**** TASK INPUT ****

theorem predOp_keeps (unit lat : Nat) (src : List Opnd) (d : Code) (f : Env → Nat → Bool) : (predOp unit lat src d
    f).Keeps := by
  intro e s
  unfold predOp
  repeat' first | intro _ | apply And.intro | split | simp only [Ends.bind_iff, Ends.ok_iff, Checks.sources,
      Checks.landed, Checks.dstQ, true_and, forall_const]
  all_goals simp

theorem uniformOp_keeps (unit lat : Nat) (src : List Opnd) (d : Code) (wideD : Bool) (f : Env → W64) : (uniformOp
    unit lat src d wideD f).Keeps := by
  intro e s
  unfold uniformOp
  repeat' first | intro _ | apply And.intro | split | simp only [Ends.bind_iff, Ends.ok_iff, Checks.sources,
      Checks.landed, Checks.dstW, true_and, forall_const]
  all_goals simp

theorem iuBin_keeps (lat : Nat) (f : F2) (G : BitVec 3 → W64 → W64 → W64) : (iuBin lat f G).Keeps := by
  unfold iuBin
  apply laneOp_keeps

theorem iuBinI_keeps (lat : Nat) (f : FI) (G : BitVec 3 → W64 → W64 → W64) : (iuBinI lat f G).Keeps := by
  unfold iuBinI
  apply laneOp_keeps

theorem iuUn_keeps (lat : Nat) (f : F2) (G : BitVec 3 → W64 → W64) : (iuUn lat f G).Keeps := by
  unfold iuUn
  apply laneOp_keeps

theorem iuTri_keeps (lat : Nat) (f : F3) (G : BitVec 3 → W64 → W64 → W64 → W64) : (iuTri lat f G).Keeps := by
  unfold iuTri
  apply laneOp_keeps

theorem bodyIadd_keeps (f : F2) : (bodyIadd f).Keeps := by
  unfold bodyIadd
  apply iuBin_keeps

theorem bodyIaddI_keeps (f : FI) : (bodyIaddI f).Keeps := by
  unfold bodyIaddI
  apply iuBinI_keeps

theorem bodyIsub_keeps (f : F2) : (bodyIsub f).Keeps := by
  unfold bodyIsub
  apply iuBin_keeps

theorem bodyIsubI_keeps (f : FI) : (bodyIsubI f).Keeps := by
  unfold bodyIsubI
  apply iuBinI_keeps

theorem bodyImul_keeps (f : F2) : (bodyImul f).Keeps := by
  unfold bodyImul
  apply iuBin_keeps

theorem bodyImulI_keeps (f : FI) : (bodyImulI f).Keeps := by
  unfold bodyImulI
  apply iuBinI_keeps

theorem bodyImulh_keeps (f : F2) : (bodyImulh f).Keeps := by
  unfold bodyImulh
  apply iuBin_keeps

theorem bodyImulhI_keeps (f : FI) : (bodyImulhI f).Keeps := by
  unfold bodyImulhI
  apply iuBinI_keeps

theorem bodyImad_keeps (f : F3) : (bodyImad f).Keeps := by
  unfold bodyImad
  apply iuTri_keeps

theorem bodyIdiv_keeps (f : F2) : (bodyIdiv f).Keeps := by
  unfold bodyIdiv
  apply iuBin_keeps

theorem bodyIdivI_keeps (f : FI) : (bodyIdivI f).Keeps := by
  unfold bodyIdivI
  apply iuBinI_keeps

theorem bodyIrem_keeps (f : F2) : (bodyIrem f).Keeps := by
  unfold bodyIrem
  apply iuBin_keeps

theorem bodyIremI_keeps (f : FI) : (bodyIremI f).Keeps := by
  unfold bodyIremI
  apply iuBinI_keeps

theorem bodyImin_keeps (f : F2) : (bodyImin f).Keeps := by
  unfold bodyImin
  apply iuBin_keeps

theorem bodyIminI_keeps (f : FI) : (bodyIminI f).Keeps := by
  unfold bodyIminI
  apply iuBinI_keeps

theorem bodyImax_keeps (f : F2) : (bodyImax f).Keeps := by
  unfold bodyImax
  apply iuBin_keeps

theorem bodyImaxI_keeps (f : FI) : (bodyImaxI f).Keeps := by
  unfold bodyImaxI
  apply iuBinI_keeps

theorem bodyIabs_keeps (f : F2) : (bodyIabs f).Keeps := by
  unfold bodyIabs
  apply iuUn_keeps

theorem bodyIneg_keeps (f : F2) : (bodyIneg f).Keeps := by
  unfold bodyIneg
  apply iuUn_keeps

theorem bodyIadds_keeps (f : F2) : (bodyIadds f).Keeps := by
  unfold bodyIadds
  apply iuBin_keeps

theorem bodyIaddsI_keeps (f : FI) : (bodyIaddsI f).Keeps := by
  unfold bodyIaddsI
  apply iuBinI_keeps

theorem bodyClamp_keeps (f : F3) : (bodyClamp f).Keeps := by
  unfold bodyClamp
  apply iuTri_keeps

theorem bodyIsad_keeps (f : F3) : (bodyIsad f).Keeps := by
  unfold bodyIsad
  apply laneOp_keeps

theorem bodyIdot4_keeps (f : F3) : (bodyIdot4 f).Keeps := by
  unfold bodyIdot4
  apply laneOp_keeps

theorem bodyAnd_keeps (f : F2) : (bodyAnd f).Keeps := by
  unfold bodyAnd
  apply iuBin_keeps

theorem bodyAndI_keeps (f : FI) : (bodyAndI f).Keeps := by
  unfold bodyAndI
  apply iuBinI_keeps

theorem bodyOr_keeps (f : F2) : (bodyOr f).Keeps := by
  unfold bodyOr
  apply iuBin_keeps

theorem bodyOrI_keeps (f : FI) : (bodyOrI f).Keeps := by
  unfold bodyOrI
  apply iuBinI_keeps

theorem bodyXor_keeps (f : F2) : (bodyXor f).Keeps := by
  unfold bodyXor
  apply iuBin_keeps

theorem bodyXorI_keeps (f : FI) : (bodyXorI f).Keeps := by
  unfold bodyXorI
  apply iuBinI_keeps

theorem bodyAndn_keeps (f : F2) : (bodyAndn f).Keeps := by
  unfold bodyAndn
  apply iuBin_keeps

theorem bodyAndnI_keeps (f : FI) : (bodyAndnI f).Keeps := by
  unfold bodyAndnI
  apply iuBinI_keeps

theorem bodyNot_keeps (f : F2) : (bodyNot f).Keeps := by
  unfold bodyNot
  apply iuUn_keeps

theorem bodyShl_keeps (f : F2) : (bodyShl f).Keeps := by
  unfold bodyShl
  apply iuBin_keeps

theorem bodyShlI_keeps (f : FI) : (bodyShlI f).Keeps := by
  unfold bodyShlI
  apply iuBinI_keeps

****

» YOUR ASSIGNMENT
Leave out every line above except those from the line with "theorem bodyIrem_keeps (f" up to and including the line with "theorem bodyAnd_keeps (f", and copy those exactly.

» FINISHED TASK
theorem bodyIrem_keeps (f : F2) : (bodyIrem f).Keeps := by
  unfold bodyIrem
  apply iuBin_keeps

theorem bodyIremI_keeps (f : FI) : (bodyIremI f).Keeps := by
  unfold bodyIremI
  apply iuBinI_keeps

theorem bodyImin_keeps (f : F2) : (bodyImin f).Keeps := by
  unfold bodyImin
  apply iuBin_keeps

theorem bodyIminI_keeps (f : FI) : (bodyIminI f).Keeps := by
  unfold bodyIminI
  apply iuBinI_keeps

theorem bodyImax_keeps (f : F2) : (bodyImax f).Keeps := by
  unfold bodyImax
  apply iuBin_keeps

theorem bodyImaxI_keeps (f : FI) : (bodyImaxI f).Keeps := by
  unfold bodyImaxI
  apply iuBinI_keeps

theorem bodyIabs_keeps (f : F2) : (bodyIabs f).Keeps := by
  unfold bodyIabs
  apply iuUn_keeps

theorem bodyIneg_keeps (f : F2) : (bodyIneg f).Keeps := by
  unfold bodyIneg
  apply iuUn_keeps

theorem bodyIadds_keeps (f : F2) : (bodyIadds f).Keeps := by
  unfold bodyIadds
  apply iuBin_keeps

theorem bodyIaddsI_keeps (f : FI) : (bodyIaddsI f).Keeps := by
  unfold bodyIaddsI
  apply iuBinI_keeps

theorem bodyClamp_keeps (f : F3) : (bodyClamp f).Keeps := by
  unfold bodyClamp
  apply iuTri_keeps

theorem bodyIsad_keeps (f : F3) : (bodyIsad f).Keeps := by
  unfold bodyIsad
  apply laneOp_keeps

theorem bodyIdot4_keeps (f : F3) : (bodyIdot4 f).Keeps := by
  unfold bodyIdot4
  apply laneOp_keeps

theorem bodyAnd_keeps (f : F2) : (bodyAnd f).Keeps := by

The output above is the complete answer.